European apricot crops

Country

2014 crop (tons)

2015 forecast

Spain

89,493

99,950

France

173,733

166,169

Italy

213,109

197,451

Greece

53,000

46,000

The 2015 European apricot forecasts are close to the final figures for 2014. The slight reduction is due to unfavourable weather conditions for certain varieties.

Last year was a generous one for the European Mediterranean countries’ apricot crops, which totalled 529,335 tonnes. They sold quite easily despite noticeable competition from peaches owing to the latter’s abundance and low prices. New apricot orchard planting continues in the north of Italy, with new, later varieties, in Spain at the expense of pip fruit, in the Roussillon in France and in certain new areas in Greece. Even so, the 2015 crop is expected to be slightly lower than in 2014, with 528,340 tonnes forecast.

Fruit set is very variable depending on the region and variety. In Italy, the varieties that are not self-fertile, largely found in the North, will be yielding less this year. There will be a lack of French Orangereds owing to alternate bearing, but other varieties should make up the shortfall.  Larger sizes could compensate for the smaller numbers. Abundant rain or periods of cold have caused 80% flower drop in Macedonia, where the crop is estimated at 8000 tons this year compared to 26,000 tonnes last year. The rainy spring of 2015 will delay the harvest compared to 2014, bringing a return to a normal calendar. The lack of cold during the winter could still have knock-on effects on the behaviour of certain varieties.

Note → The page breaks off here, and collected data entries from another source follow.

-- ==== Sys2Proof/Machine/Raster.lean ====
section
/-! DEFINITION. The raster list executor (R150 to R156), the line-match units (R160) and the sprite
evaluation (R137, R138, R140, R145). -/

namespace Sys2Proof.Machine

/-- Whether an entry is skipped when it is read: its line is out of range or it stands before its
predecessor (R155). -/
def REntry.skips (g : Geo) (r : Raster) (e : REntry) : Bool :=
  g.lines ≤ e.line || e.pos g r.frameLine < r.prev

/-- The cycle at which the entry read is performed or skipped. -/
def Core.rasterDue (g : Geo) (c : Core) : Option Nat :=
  match c.ras.entry with
  | some b =>
    let e := REntry.ofBytes b
    some (if e.skips g c.ras then c.ras.readAt else max c.ras.readAt (e.cycle g c.ras.frameLine))
  | none => none

/-- The list of this frame returns. -/
def Tenant.rasterStop (t : Tenant) : Tenant :=
  let t := t.setBit F.RAS_STATUS_ACTIVE false
  { t with core := { t.core with ras := { t.core.ras with entry := none } } }

/-- Entry `k` of the list is read at cycle `e` (R154, R155). -/
def Tenant.rasterRead (t : Tenant) (e k : Nat) : Tenant :=
  let r := t.core.ras
  if k < min r.len 1024 then
    let b := t.core.listBytes (t.core.ramAt e) k
    let t := t.setFld F.RAS_PTR_PTR (k + 1)
    if (REntry.ofBytes b).fin then t.rasterStop
    else { t with core := { t.core with ras := { r with entry := some b, readAt := e } } }
  else t.rasterStop

/-- The entry read is performed or skipped at cycle `e`, and the next one is read (R155). -/
def Tenant.rasterStep (g : Geo) (t : Tenant) (e : Nat) : Tenant :=
  match t.core.ras.entry with
  | none => t
  | some b =>
    let r := t.core.ras
    let x := REntry.ofBytes b
    let p := x.pos g r.frameLine
    let t :=
      if g.lines ≤ x.line then (t.hwSet e F.RAS_ERR_RANGE_SKIP 1).count F.RAS_SKIPS_COUNT
      else if p < r.prev then (t.hwSet e F.RAS_ERR_ORDER_SKIP 1).count F.RAS_SKIPS_COUNT
      else
        let t := { t with core := { t.core with ras := { r with prev := p } } }
        if x.valid then
          let t := { t with core := { t.core with
              rlog := (x.writes p).foldl (fun l w => insertWrite w l) t.core.rlog } }
          t.count F.RAS_ENTRIES_COUNT
        else (t.hwSet e F.RAS_ERR_BAD_TARGET 1).count F.RAS_SKIPS_COUNT
    t.rasterRead e (t.fld F.RAS_PTR_PTR)

/-- The sampling at cycle 0 of a frame, at cycle `e` and absolute line `l` (R150). -/
def Tenant.rasterSample (t : Tenant) (e l : Nat) : Tenant :=
  let en := t.bit ⟨0x4008 / 4, 0, 1⟩
  let len := t.fld F.RAS_LIST_LEN_LIST_LEN
  let runs := en && len != 0
  let t := (t.setFld F.RAS_PTR_PTR 0).setBit F.RAS_STATUS_ACTIVE runs
  let r : Raster := ⟨en, 8 * t.fld F.RAS_LIST_BASE_LIST_BASE, len, none, e, posOf l 0, l⟩
  let t := { t with core := { t.core with ras := r } }
  if runs then t.rasterRead e 0 else t

/-! Line match. -/

/-- The first cycle not yet judged by line-match unit `k`. -/
def Core.lmFrom (c : Core) : Nat → Nat
  | 0 => c.lmFrom0
  | 1 => c.lmFrom1
  | 2 => c.lmFrom2
  | _ => c.lmFrom3

/-- Line-match unit `k` judged up to the cycle before `v`. -/
def Core.setLmFrom (c : Core) (k v : Nat) : Core :=
  match k with
  | 0 => { c with lmFrom0 := v }
  | 1 => { c with lmFrom1 := v }
  | 2 => { c with lmFrom2 := v }
  | _ => { c with lmFrom3 := v }

/-- The cycle of the next match of unit `k` (R160). -/
def Tenant.matchDue (g : Geo) (t : Tenant) (k : Nat) : Option Nat :=
  let cyc := t.fld (F.RAS_LM_CYC_CYC k)
  let line := t.fld (F.RAS_LM_LINE_LINE k)
  let lo := t.core.lmFrom k - cyc
  if !t.bit (F.RAS_LM_LINE_EN k) || g.cpl ≤ cyc then none
  else if t.bit (F.RAS_LM_LINE_EVERY k) then some (ceilDiv lo g.cpl * g.cpl + cyc)
  else if g.lines ≤ line then none
  else some (g.lineFrom lo line + cyc)

/-- Line-match unit `k` matches at cycle `e` (R160, R161) and makes its DMA request (R247). -/
def Tenant.matchStep (t : Tenant) (e k : Nat) : Tenant :=
  let t := t.hwSet e F.RAS_LM_PEND_PEND (2 ^ k)
  let t := { t with core := t.core.setLmFrom k (e + 1) }
  t.dmaEvent (9 + k) e

/-! Sprites. -/

/-- The sprite attribute table as of now: what the evaluation of the line that begins reads (R145). -/
def Core.satNow (c : Core) : Memory :=
  let m := c.mem.filter fun e => 0xE000 ≤ e.1 && e.1 < 0xE800
  c.cpu.rs.foldl (fun m e => [0, 1, 2].foldl (fun m i =>
    let a := (e.res + BitVec.ofNat 24 i).toNat
    if 0xE000 ≤ a && a < 0xE800 then memSet m a (byteOf e.ret i) else m) m) m

/-- The 8 bytes of sprite `s` in a table. -/
def spriteBytes (m : Memory) (s : Nat) : BitVec 64 := leVec 64 (memBytes m (0xE000 + 8 * s) 8)

/-- Y of a sprite, signed (R137). -/
def spriteY (b : BitVec 64) : Int := (b.extractLsb' 16 10).toInt

/-- Height of a sprite in lines (R137). -/
def spriteHeight (b : BitVec 64) : Nat := 8 * ((b.extractLsb' 26 3).toNat + 1)

/-- Whether a sprite is on canvas line `n` (R138). -/
def spriteOn (b : BitVec 64) (n : Nat) : Bool :=
  b.getLsbD 31 && decide (spriteY b ≤ n) && decide ((n : Int) < spriteY b + spriteHeight b)

/-- The evaluation of a canvas line (R140): the kept sprites and the number dropped. -/
def evaluateSprites (sat : Memory) (first limit n : Nat) : List (BitVec 64) × Nat :=
  let limit := if limit = 0 || 64 < limit then 64 else limit
  (List.range 256).foldl (fun (acc : List (BitVec 64) × Nat) k =>
    let b := spriteBytes sat ((first + k) % 256)
    if spriteOn b n then
      if acc.1.length < limit then (acc.1 ++ [b], acc.2) else (acc.1, acc.2 + 1)
    else acc) ([], 0)

/-- The next canvas line at or after absolute line `l`. -/
def Geo.canvasFrom (g : Geo) (l : Nat) : Nat :=
  if l % g.lines < g.h then l else l + (g.lines - l % g.lines)

/-- The cycle from which reads return the next evaluation's results: the one after c₀ (R149). -/
def Core.spriteDue (g : Geo) (c : Core) : Option Nat :=
  if c.evalNext < c.begun then some (c.evalNext * g.cpl + g.c0 + 1) else none

/-- The evaluation of line `evalNext` (R140), noted for the rendering of that line. Its results are fixed at
c₀, before the cycle of this event, so that a write of 1 to OVF at this cycle clears it (R6). -/
def Tenant.spriteStep (g : Geo) (t : Tenant) : Tenant :=
  let l := t.core.evalNext
  let word (key : Nat) := t.core.targetWord (t.word key) key (posOf l 0)
  let first := getBits (word F.SPR_FIRST_FIRST.key) F.SPR_FIRST_FIRST.lo 8
  let limit := getBits (word F.SPR_LIMIT_LIMIT.key) F.SPR_LIMIT_LIMIT.lo 7
  let (kept, dropped) := evaluateSprites t.core.sat first limit (l % g.lines)
  let t := ((t.setFld F.SPR_LINE_COUNT_LINE_COUNT kept.length).setFld F.SPR_DROP_LAST_DROP_LAST dropped).setBit
    F.SPR_STATUS_LINE_OVF (0 < dropped)
  let t := if 0 < dropped then
      ((t.setFld F.SPR_OVF_ANY_OVF 1).countN F.SPR_DROPS_COUNT dropped).count F.SPR_OVF_LINES_COUNT
    else t
  { t with core := { t.core with
      evalNext := g.canvasFrom (l + 1), kept := t.core.kept ++ [⟨l, kept⟩] } }

end Sys2Proof.Machine
end

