-- ==== Sys2Proof/Machine/Stop.lean ====
section
/-! DEFINITION. Stopping and continuing tenant time (R69, R73, R74, R194): what the tenant commands, the
station policy and the power commands share. -/

namespace Sys2Proof.Machine

/-- The next tenant frame bound to the first timebase frame that starts at `from_` or later (R69). -/
def Tenant.bind (t : Tenant) (b : TbSet) (from_ : Nat) : Tenant :=
  { t with oldLine := t.bindLine, oldTick := t.bindTick
           bindLine := t.core.begun, bindTick := b.frameFrom from_ }

/-- TEN.CONT.STATE: 0 EMPTY, 1 LOADED, 2 RUNNING, 3 HELD, 4 PARKED, 5 RESETTING. -/
def Tenant.st (t : Tenant) : Nat := t.fld F.TEN_CONT_STATE

/-- The timebase settings of a tenant. -/
def State.tbOf (s : State) (t : Tenant) : TbSet := Store.get TbSet.reset s.tb (t.fld F.TEN_GEOM_TB)

/-- A running tenant is to be held at its next frame start (R73), by a host or by the module's station
policy (R194). A stop that is already asked for stays the host's; DESIGN CHOICE: while a PARK is pending, which
stops the tenant at the same frame start, a HOLD changes nothing. -/
def Tenant.askHold (t : Tenant) (byModule : Bool) : Tenant :=
  if t.st != 2 then t
  else
    match t.stop with
    | .none => { t with stop := .hold, heldByModule := byModule }
    | .hold => { t with heldByModule := t.heldByModule && byModule }
    | .park => t

/-- A tenant runs again from its next frame, bound by the timebase from tick `from_` on; the input `i`
is journaled at that frame start (R73, R74). -/
def State.continueTenant (s : State) (k from_ : Nat) (i : Input) : State :=
  let t := s.tenant k
  let t := t.bind (s.tbOf t) from_
  (s.setTenant k ({ t with stop := .none, heldByModule := false, parkedByModule := false
                           resumeJ := t.resumeJ ++ [i] }.setFld F.TEN_CONT_STATE 2)).updateLag k

/-- RESUME of a held tenant (R73). -/
def State.resumeTenant (s : State) (k : Nat) : State := s.continueTenant k (s.tick + 100000) .resume

/-- PARK (R74): at the next frame start of a running tenant, at once of a held one. -/
def Tenant.askPark (t : Tenant) (byModule : Bool) : Tenant :=
  if t.st = 2 then { t with stop := .park, parkedByModule := byModule }
  else if t.st = 3 then
    { (t.note t.core.begun .park) with parkedByModule := byModule }.setFld F.TEN_CONT_STATE 4
  else t

/-- The engines that a tenant's copy and its mirror stand on. -/
def Tenant.engines (t : Tenant) : List Nat :=
  (match t.engine with
    | some e => [e]
    | none => []) ++
  (if t.fld F.TEN_MIRROR_MSTATE != 0 && t.fld F.TEN_MIRROR_MSLOT < 1152 then
    [t.fld F.TEN_MIRROR_MSLOT / 16] else [])

/-- UNPARK (R74): engines in retention are woken first, which takes 200 µs. -/
def State.unparkTenant (s : State) (k : Nat) : State :=
  let es := (s.tenant k).engines
  let woke := es.any fun e => s.estate e == 6
  let s := es.foldl State.wakeEngine s
  s.continueTenant k (s.tick + (if woke then 20000 else 0) + 100000) .unpark

/-- A PARKED tenant HELD again, as it was before (R97, R288). -/
def Tenant.holdParked (t : Tenant) : Tenant :=
  { (t.note t.core.begun .unpark) with parkedByModule := false }.setFld F.TEN_CONT_STATE 3

/-- The module's own hold ends (R194): a hold that has not taken effect is taken back, a held tenant
resumes. -/
def State.releaseHold (s : State) (k : Nat) : State :=
  let t := s.tenant k
  if !t.heldByModule then s
  else if t.st = 2 && t.stop == .hold then
    s.setTenant k { t with stop := .none, heldByModule := false }
  else if t.st = 3 then s.resumeTenant k
  else s

end Sys2Proof.Machine
end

Italy, the biggest producer, which grows 40% of Europe’s apricots, will not reach its full crop potential as it did in 2014. France is moving in the direction of a normal year and the challenge will be for the regions to help the market by not clashing with each other. The quality seems to be up to the mark in Spain, where the plentiful rain has encouraged growth. The crop should be slightly bigger than in 2014. In Greece, the cold weather in Macedonia could affect the shape of the fruit.